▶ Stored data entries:
/-- An Export of lane 1 that ends touches the frame store, the lanes, the Export record and the reports. -/
theorem finishEvent_exportEnd {s u : State} (hm : u.mover = .idle)
    (hu : ∀ {α : Type} (f : State → α),
      (∀ s q l m r b, f { s with store := q, lanes := l, mover := m, reports := r, bus := b } = f s) → f u = f s) :
    finishEvent u = { s with
      store := (finishEvent u).store, lanes := (finishEvent u).lanes, mover := .idle
      reports := (finishEvent u).reports, bus := (finishEvent u).bus } := by
  let others (v x : State) : State := { x with
    store := v.store, lanes := v.lanes, mover := v.mover, reports := v.reports, bus := v.bus }
  have h := finishEvent_others (s := s) (u := u) others (fun _ => rfl) (fun _ _ _ _ => rfl) fun v => hu (others v) fun _ _ _ _ _ _ => rfl
  have hidle : (finishEvent u).mover = .idle := Eq.trans (by simp) hm
  rw [← hidle]
  exact h

/-- What the failed write of a row leaves (R153, R170). -/
theorem rowWrite_fails {s : State} {c : Chain} {b : InHand} {landed a : Nat} {bs : List Byte} {ending : EndingFate}
    (hin : inHand s 1 = some (c, b)) (hn : NothingDue s) (hf : s.bus.fate = failsAt 0 landed ++ ending.outcomes) :
    (s.bus.write a bs).2 = false ∧
    ∃ t, finishEvent (exportWriteError (s.setBus (s.bus.write a bs).1)) = t ∧
      t = { s with store := t.store, lanes := t.lanes, mover := .idle, reports := t.reports, bus := t.bus } ∧
      StoreLeft .mover s t ∧ ExportBreaks (cutShort s [(a, bs)] 0 landed) t c b ending := by
  have hw : s.bus.write a bs = ({ s.bus with mem := s.bus.mem.write a (bs.take landed), fate := ending.outcomes }, false) :=
    Bus.write_fails hf
  rw [hw]
  generalize hu : s.setBus { s.bus with mem := s.bus.mem.write a (bs.take landed), fate := ending.outcomes } = u
  have hinu : inHand u 1 = some (c, b) := by rw [← hu]; exact hin
  obtain ⟨hstore, hmover⟩ := exportWriteError_lets_go hinu
  refine ⟨rfl, _, rfl, finishEvent_exportEnd hmover fun f hf => ?_, ?_, ?_⟩
  · rw [exportWriteError_unseen u f hf, ← hu]
    exact hf s s.store s.lanes s.mover s.reports _
  · refine storeLeft_congr (storeLeft_releaseHolder .mover s) ((finishEvent_store _).trans (hstore.trans ?_))
    rw [← hu]
    rfl
  · rw [cutShort_eq, ← hu]
    exact exportWriteError_spec (s := { s with bus := { s.bus with mem := s.bus.mem.write a (bs.take landed), fate := [] } })
      ⟨rfl, rfl, rfl, rfl⟩ hn rfl rfl hin

/-! ## The rows of a frame (R147) -/

section FrameRow
variable {s : State} {p : PortId} {o : ExportOperands} {i : SlotId} {w h : Nat} {count : Half} {stamp : Stamp} {row : Nat} {bus : Bus}

/-- A row of the frame that is being exported, as it lies in the slot. -/
def frameRow (s : State) (p : PortId) (i : SlotId) (w row : Nat) : List Byte := s.frameMem.readBytes (lineBase p i w row) (2 * w)

/-- The part after a row, the link as the row left it. -/
def rowMoved (s : State) (p : PortId) (o : ExportOperands) (i : SlotId) (w h : Nat) (count : Half) (stamp : Stamp) (row : Nat)
    (bus : Bus) : State :=
  { s.setBus bus with mover := .moving p o i w h count stamp (row + 1) }

/-- What the end of a frame's Export leaves besides the reports, after its last row (R32, R145). -/
theorem rowMoved_ends {c : Chain} {b : InHand} (hin : inHand s 1 = some (c, b)) :
    let t := finishEvent (completeExport count.toNat stamp w h (rowMoved s p o i w h count stamp row bus))
    t = { s with store := t.store, lanes := t.lanes, mover := .idle, reports := t.reports, bus := t.bus } ∧ StoreLeft .mover s t := by
  obtain ⟨hstore, hmover⟩ := completeExport_lets_go (u := rowMoved s p o i w h count stamp row bus) (count := count.toNat)
    (stamp := stamp) (w := w) (h := h) hin
  refine ⟨finishEvent_exportEnd hmover fun f hf => ?_, ?_⟩
  · rw [completeExport_unseen _ _ _ _ _ f hf]
    exact hf s s.store s.lanes _ s.reports bus
  · exact storeLeft_congr (storeLeft_releaseHolder .mover s) ((finishEvent_store _).trans hstore)

theorem exec_exportFrameRow (hm : s.mover = .moving p o i w h count stamp row) (hrow : row < h) (hs : FrameSize w h) :
    exec .exportFrameRow s =
      if (s.bus.write (o.dest + row * o.stride) (frameRow s p i w row)).2 then
        if row + 1 = h then
          .next (finishEvent (completeExport count.toNat stamp w h (rowMoved s p o i w h count stamp row
            (s.bus.write (o.dest + row * o.stride) (frameRow s p i w row)).1)))
        else .next (rowMoved s p o i w h count stamp row (s.bus.write (o.dest + row * o.stride) (frameRow s p i w row)).1)
      else .next (finishEvent (exportWriteError (s.setBus (s.bus.write (o.dest + row * o.stride) (frameRow s p i w row)).1))) := by
  show execExportFrameRow s = _
  unfold execExportFrameRow frameRow rowMoved
  rw [hm]
  dsimp only
  rw [if_pos (frameFits_of_size p i hs), if_pos hrow]
  rcases s.bus.write (o.dest + row * o.stride) (s.frameMem.readBytes (lineBase p i w row) (2 * w)) with ⟨bus, _ | _⟩ <;> rfl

▶ Action item:
Work out how many lines in the entries hold the string "frameMem". Your answer should consist solely of that number.

▶ Answer to this problem:
2